Conference Coverage

As Renal Denervation Use Grows, New Benefits Emerge


 

AT THE ANNUAL CONGRESS OF THE EUROPEAN SOCIETY OF CARDIOLOGY

Follow-Ups to 18 Months, and Beyond

The most thorough assessment so far of RD as an antihypertensive treatment came in the Symplicity HTN-2 trial, a multicenter, multinational trial that randomized 106 patients with drug-resistant hypertension. In the 6-month results from the study, the primary end point showed that among 49 patients who underwent RD, office blood pressure fell by an average of 32/12 mm Hg, compared with virtually no change among 51 controls (Lancet 2010;376:1903-9).

During the August meeting, researchers from the study reported follow-up data, which included 18-month results from 43 patients in the original intervention arm of the study and from an additional 31 patients originally randomized to the control arm but who crossed over to RD treatment after the first 6 months.

The 18-month results showed stability of the initial blood pressure reduction in both subgroups of patients, with average reductions in office blood pressure remaining at 32/12 mm Hg compared with baseline in the 43 patients from the original intervention arm, and an average 28/11 mm Hg cut in office pressure in the 31 crossover patients, compared with their baseline levels, said Dr. Murray D. Esler, professor of medicine at Monash University in Melbourne, and lead investigator for the study. Patients in the initially treated arm also had an average 7 beats/min reduction in heart rate, compared with baseline that was statistically significant.

"In our experience at Saarland University Hospital with more than 400 patients, they all achieved a blood pressure response" following renal denervation. --Dr. Michael Böhm.

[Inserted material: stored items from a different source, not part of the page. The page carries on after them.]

theorem execVerdictLate_keeps {n : Ch} {p : PageId} {s s' : State} (h : execVerdictLate n p s = .next s') : s.sameBut s' [.freeCtr, .outbox, .regs, .evt, .plat, .keeper, .chs, .cellar, .press, .vault, .ctl, .cntr, .ident] := by
  unfold execVerdictLate at h
  refine .of_next ?_ h
  clear h
  split
  · refine .step ?_ (State.lateVerdict_keeps _ _ _) rfl
    exact .refl
  · exact .refl

theorem execLateResult_keeps {n : Ch} {p : PageId} {found : Found} {s s' : State} (h : execLateResult n p found s = .next s') : s.sameBut s' [.freeCtr, .outbox, .regs, .evt, .keeper, .chs, .cellar, .press, .vault, .ctl, .cntr, .ident] := by
  unfold execLateResult at h
  refine .of_next ?_ h
  clear h
  split
  · extract_lets +onlyGivenNames x1
    refine .letP x1 ?_ (fun hx1 => ?_)
    · unfold x1
      refine .step ?_ (State.pressRun_keeps _ _) rfl
      exact .refl
    clear_value x1
    refine .ite ?_ ?_
    · assumption
    · refine .ite ?_ ?_
      · refine .step ?_ (State.updChan_keeps _ _ _) rfl
        refine .step ?_ (State.dropVerdict_keeps _ _ _) rfl
        assumption
      · refine .step ?_ (State.verdictFailure_keeps _ _ _ _) rfl
        refine .step ?_ (State.dropVerdict_keeps _ _ _) rfl
        assumption
  · exact .refl

theorem execPressCreditGrant_keeps  {s s' : State} (h : execPressCreditGrant s = .next s') : s.sameBut s' [.evt, .press, .cntr] := by
  unfold execPressCreditGrant at h
  refine .of_next ?_ h
  clear h
  split
  · refine .step ?_ (State.grantJob_keeps _ _ _) rfl
    exact .refl
  · exact .refl

theorem execRackingShareWindow_keeps {port : PortId} {u : Nat} {pressBusy : Bool} {s s' : State} (h : execRackingShareWindow port u pressBusy s = .next s') : s.sameBut s' [.chs, .vault] := by
  unfold execRackingShareWindow at h
  refine .of_next ?_ h
  clear h
  refine .ite ?_ ?_
  · exact .refl
  · refine .dite (fun _ => ?_) (fun _ => ?_)
    · extract_lets +onlyGivenNames x1
      clear_value x1
      refine .step ?_ (State.updChan_keeps _ _ _) rfl
      exact .refl
    · refine .step ?_ (State.sameBut.vault _) rfl
      exact .refl

theorem execRackSpan_keeps {port : PortId} {f : RackFind} {m : Option Manifest} {s s' : State} (h : execRackSpan port f m s = .next s') : s.sameBut s' [.freeCtr, .outbox, .regs, .evt, .keeper, .chs, .cellar, .press, .vault, .ctl, .cntr, .tlm, .ident, .crypt] := by
  unfold execRackSpan at h
  refine .of_next ?_ h
  clear h
  refine .dite (fun _ => ?_) (fun _ => ?_)
  · extract_lets +onlyGivenNames x1
    clear_value x1
    refine .ite ?_ ?_
    · exact .refl
    · extract_lets +onlyGivenNames x2
      refine .letP x2 ?_ (fun hx2 => ?_)
      · unfold x2
        refine .step ?_ (State.pressRun_keeps _ _) rfl
        exact .refl
      clear_value x2
      refine .ite ?_ ?_
      · assumption
      · split
        · refine .step ?_ (State.rackForRelease_keeps _ _ _ _) rfl
          assumption
        · refine .step ?_ (State.rackCursor_keeps _ _ _ _) rfl
          assumption
  · refine .ite ?_ ?_
    · exact .refl
    · extract_lets +onlyGivenNames x3
      refine .letP x3 ?_ (fun hx3 => ?_)
      · unfold x3
        refine .step ?_ (State.pressRun_keeps _ _) rfl
        exact .refl
      clear_value x3
      refine .ite ?_ ?_
      · assumption
      · refine .step ?_ (State.rackVault_keeps _ _ _) rfl
        assumption

theorem execGraftCandidate_keeps {n : Ch} {k : SlotId} {page copy : Nat} {node : Bool} {qualifies : Bool} {s s' : State} (h : execGraftCandidate n k page copy node qualifies s = .next s') : s.sameBut s' [.freeCtr, .outbox, .regs, .evt, .keeper, .chs, .cellar, .press, .vault, .ctl, .cntr, .ident] := by
  unfold execGraftCandidate at h
  refine .of_next ?_ h
  clear h
  split
  · refine .ite ?_ ?_
    · refine .step ?_ (State.tendRedirects_keeps _ _) rfl
      refine .step ?_ (State.graftExhausted_keeps _ _ _) rfl
      exact .refl
    · split
      · exact .refl
      · refine .ite ?_ ?_
        · exact .refl
        · extract_lets +onlyGivenNames x1
          refine .letP x1 ?_ (fun hx1 => ?_)
          · unfold x1
            refine .step ?_ (State.pressRun_keeps _ _) rfl
            exact .refl
          clear_value x1
          refine .ite ?_ ?_
          · assumption
          · refine .ite ?_ ?_
            · refine .step ?_ (State.tendRedirects_keeps _ _) rfl
              refine .step ?_ (State.candFails_keeps _ _ _ _) rfl
              assumption
            · refine .ite ?_ ?_
              · refine .step ?_ (State.xtsRefused_keeps _ _ _ _) rfl
                assumption
              · refine .step ?_ (State.tendRedirects_keeps _ _) rfl
                refine .step ?_ (State.graftQualifies_keeps _ _ _) rfl
                assumption
  · exact .refl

For safety, the 18 month results showed "no signal that renal function was harmed," he said. One patient had a renal-artery dissection early in the study, caused by the stiff catheter tip used at the study’s start but since replaced with a more flexible tip, Dr. Esler said. Other safety events during follow-up included one episode of hypotension that required hospitalization, one "mild" incidence of "transient" acute renal failure, and two deaths unrelated to RD.

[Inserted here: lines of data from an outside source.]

theorem State.setEngine_grows (s : State) (e : Nat) (st : EngineSt) : s.grows (State.setEngine s e st) := by
  unfold State.setEngine
  extract_lets +onlyGivenNames x1
  clear_value x1
  extract_lets +onlyGivenNames x2
  refine .letS x2 ?_ (fun hx2 => ?_)
  · unfold x2
    refine .trans ?_ (State.grows.up_press _)
    exact .refl
  clear_value x2
  refine .ite ?_ ?_
  · refine .trans ?_ (State.restartJobs_grows _ _)
    assumption
  · assumption

theorem State.setLane_grows (s : State) (l : Nat) (st : EngineSt) : s.grows (State.setLane s l st) := by
  unfold State.setLane
  refine .trans ?_ (State.grows.up_crypt _)
  exact .refl

theorem State.setPhaseCmd_grows (s : State) (side : Bool) (channel : Nat) (phase : Nat) : s.grows (State.setPhaseCmd s side channel phase).1 := by
  unfold State.setPhaseCmd
  refine .dite_fst (fun _ => ?_) (fun _ => ?_)
  · extract_lets +onlyGivenNames x1
    clear_value x1
    extract_lets +onlyGivenNames x2
    clear_value x2
    extract_lets +onlyGivenNames x3
    clear_value x3
    refine .ite_fst ?_ ?_
    · refine .fst_mk ?_
      exact .refl
    · refine .ite_fst ?_ ?_
      · refine .fst_mk ?_
        exact .refl
      · refine .ite_fst ?_ ?_
        · refine .fst_mk ?_
          exact .refl
        · split
          · refine .fst_mk ?_
            refine .trans ?_ (State.setPhase_grows _ _ _)
            exact .refl
          · refine .ite_fst ?_ ?_
            · refine .fst_mk ?_
              exact .refl
            · refine .ite_fst ?_ ?_
              · refine .fst_mk ?_
                exact .refl
              · refine .fst_mk ?_
                refine .trans ?_ (State.setPhase_grows _ _ _)
                exact .refl
          · refine .ite_fst ?_ ?_
            · refine .fst_mk ?_
              exact .refl
            · refine .fst_mk ?_
              refine .trans ?_ (State.setPhase_grows _ _ _)
              exact .refl
          · refine .fst_mk ?_
            exact .refl
  · refine .fst_mk ?_
    exact .refl

theorem State.setPhaseReply_grows (s : State) (side : Bool) (channel : Nat) (phase : Nat) : s.grows (State.setPhaseReply s side channel phase).1 := by
  unfold State.setPhaseReply
  extract_lets +onlyGivenNames x1
  refine .letP x1 ?_ (fun hx1 => ?_)
  · unfold x1
    refine .trans ?_ (State.setPhaseCmd_grows _ _ _ _)
    exact .refl
  clear_value x1
  refine .fst_mk ?_
  assumption

theorem State.setSpdm_grows (s : State) (n : Ch) (f : SpdmRes → SpdmRes) : s.grows (State.setSpdm s n f) := by
  unfold State.setSpdm
  refine .trans ?_ (State.grows.up_ident _)
  exact .refl

theorem State.sideCmd_grows {s0 : State} (s : State) (eid : Nat) (opcode : Nat) (bmc : Bool) (k : State → State × Reply) (hk : ∀ (y0 : State), s0.grows y0 → s0.grows (k y0).1) (hs : s0.grows s) : s0.grows (State.sideCmd s eid opcode bmc k) := by
  unfold State.sideCmd
  refine .ite ?_ ?_
  · assumption
  · extract_lets +onlyGivenNames x1
    clear_value x1
    refine .ite ?_ ?_
    · refine .trans ?_ (State.mctpSend_grows _ _ _)
      assumption
    · refine .ite ?_ ?_
      · refine .trans ?_ (State.mctpSend_grows _ _ _)
        assumption
      · extract_lets +onlyGivenNames x2
        refine .letP x2 ?_ (fun hx2 => ?_)
        · unfold x2
          apply hk
          assumption
        clear_value x2
        refine .trans ?_ (State.mctpSend_grows _ _ _)
        assumption

theorem State.signed_grows (s : State) (key : Nat) (msg : List Byte) : s.grows (State.signed s key msg).1 := by
  unfold State.signed
  refine .ite_fst ?_ ?_
  · refine .fst_mk ?_
    exact .refl
  · extract_lets +onlyGivenNames x1
    refine .letP x1 ?_ (fun hx1 => ?_)
    · unfold x1
      refine .trans ?_ (State.pkuRun_grows _)
      exact .refl
    clear_value x1
    refine .ite_fst ?_ ?_
    · refine .fst_mk ?_
      refine .trans ?_ (State.drawn_grows _)
      assumption
    · refine .fst_mk ?_
      assumption

theorem State.signedTwice_grows (s : State) (k1 : Nat) (k2 : Nat) (msg : List Byte) : s.grows (State.signedTwice s k1 k2 msg).1 := by
  unfold State.signedTwice
  extract_lets +onlyGivenNames x1
  refine .letP x1 ?_ (fun hx1 => ?_)
  · unfold x1
    refine .trans ?_ (State.signed_grows _ _ _)
    exact .refl
  clear_value x1
  split
  · refine .fst_mk ?_
    assumption
  · extract_lets +onlyGivenNames x2
    refine .letP x2 ?_ (fun hx2 => ?_)
    · unfold x2
      refine .trans ?_ (State.signed_grows _ _ _)
      assumption
    clear_value x2
    refine .fst_mk ?_
    assumption

theorem State.slotAction_grows {s0 : State} (s : State) (src : Src) (len : Nat) (t : LcToken) (a : Authority) (accepted : Bool) (program : State → State × Bool) (hprogram : ∀ (y0 : State), s0.grows y0 → s0.grows (program y0).1) (hs : s0.grows s) : s0.grows (State.slotAction s src len t a accepted program) := by
  unfold State.slotAction
  refine State.command_grows _ _ _ _ (fun _ _ => ?_) ?_
  · refine State.lcReply_grows _ _ _ _ _ _ _ (fun _ _ => ?_) ?_
    · apply hprogram
      assumption
    · assumption
  · assumption

theorem State.spdmErr_grows (s : State) (eid : Nat) (tr : Nat) (e : SpdmErr) : s.grows (State.spdmErr s eid tr e) := by
  unfold State.spdmErr
  refine .trans ?_ (State.spdmSay_grows _ _ _ _ _)
  exact .refl

theorem State.spdmReq_grows {s0 : State} (s : State) (eid : Nat) (tr : Nat) (stage : Nat) (k : Conn → State → State) (hk : ∀ (y0 : Conn) (y1 : State), s0.grows y1 → s0.grows (k y0 y1)) (hs : s0.grows s) : s0.grows (State.spdmReq s eid tr stage k) := by
  unfold State.spdmReq
  refine .ite ?_ ?_
  · assumption
  · split
    · refine .ite ?_ ?_
      · refine .trans ?_ (State.spdmErr_grows _ _ _ _)
        assumption
      · apply hk
        assumption
    · refine .ite ?_ ?_
      · refine .trans ?_ (State.spdmErr_grows _ _ _ _)
        assumption
      · refine .ite ?_ ?_
        · refine .trans ?_ (State.spdmErr_grows _ _ _ _)
          assumption
        · apply hk
          assumption

theorem State.spdmSigned_grows (s : State) (eid : Nat) (tr : Nat) (code : Nat) (body : List Byte) (msg : List Byte) : s.grows (State.spdmSigned s eid tr code body msg) := by
  unfold State.spdmSigned
  extract_lets +onlyGivenNames x1
  refine .letP x1 ?_ (fun hx1 => ?_)
  · unfold x1
    refine .trans ?_ (State.signed_grows _ _ _)
    exact .refl
  clear_value x1
  split
  · refine .trans ?_ (State.spdmSay_grows _ _ _ _ _)
    assumption
  · refine .trans ?_ (State.spdmErr_grows _ _ _ _)
    assumption

theorem State.startChecks_grows (s : State) : s.grows (State.startChecks s) := by
  unfold State.startChecks
  extract_lets +onlyGivenNames x1
  clear_value x1
  extract_lets +onlyGivenNames x2
  refine .letS x2 ?_ (fun hx2 => ?_)
  · unfold x2
    refine .ite ?_ ?_
    · refine .trans ?_ (State.enterLockdown_grows _ _)
      refine .ite ?_ ?_
      · exact .refl
      · refine .trans ?_ (State.burnFuses_grows _)
        exact .refl
    · refine .ite ?_ ?_
      · refine .trans ?_ (State.enterLockdown_grows _ _)
        exact .refl
      · exact .refl
  clear_value x2
  refine .ite ?_ ?_
  · refine .trans ?_ (State.enterLockdown_grows _ _)
    refine .trans ?_ (State.raise_grows _ _ _)
    assumption
  · refine .ite ?_ ?_
    · refine .trans ?_ (State.enterLockdown_grows _ _)
      assumption
    · refine .ite ?_ ?_
      · refine .trans ?_ (State.enterLockdown_grows _ _)
        assumption
      · assumption

theorem State.startFirmware_grows (s : State) (k : Nat) : s.grows (State.startFirmware s k) := by
  unfold State.startFirmware
  extract_lets +onlyGivenNames x1
  clear_value x1
  extract_lets +onlyGivenNames x2
  clear_value x2
  extract_lets +onlyGivenNames x3
  clear_value x3
  extract_lets +onlyGivenNames x4
  clear_value x4
  extract_lets +onlyGivenNames x5
  clear_value x5
  extract_lets +onlyGivenNames x6
  refine .letS x6 ?_ (fun hx6 => ?_)
  · unfold x6
    refine .trans ?_ (State.grows.up_plat_ident _ _)
    exact .refl
  clear_value x6
  extract_lets +onlyGivenNames x7
  refine .letS x7 ?_ (fun hx7 => ?_)
  · unfold x7
    split
    · refine .trans ?_ (State.deriveStart_grows _ _)
      assumption
    · assumption
  clear_value x7
  refine .trans ?_ (State.drainExceptions_grows _)
  refine .trans ?_ (State.firmwareFound_grows _)
  assumption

Dr. Esler and his collaborators also cited the 36-month follow-up results on 24 patients from the initial, uncontrolled study of RD using the Symplicity catheter, the Symplicity HTN1 study (Lancet 2009;373:1275-81). These patients continue to show a durable blood pressure response and no signs of adverse effects, renal or otherwise, in this small number of patients followed for a prolonged period, said Dr. Böhm, director of internal medicine at Saarland University Hospital. (The 3-year follow-up of these 24 patients was first reported last March at the annual scientific session of the American College of Cardiology.) A very encouraging finding was that among the small number of patients followed this long, the percentage of patients with clinically important blood pressure drops continued to accumulate, so that at 36 months 99% of treated patients responded, Dr. Böhm said.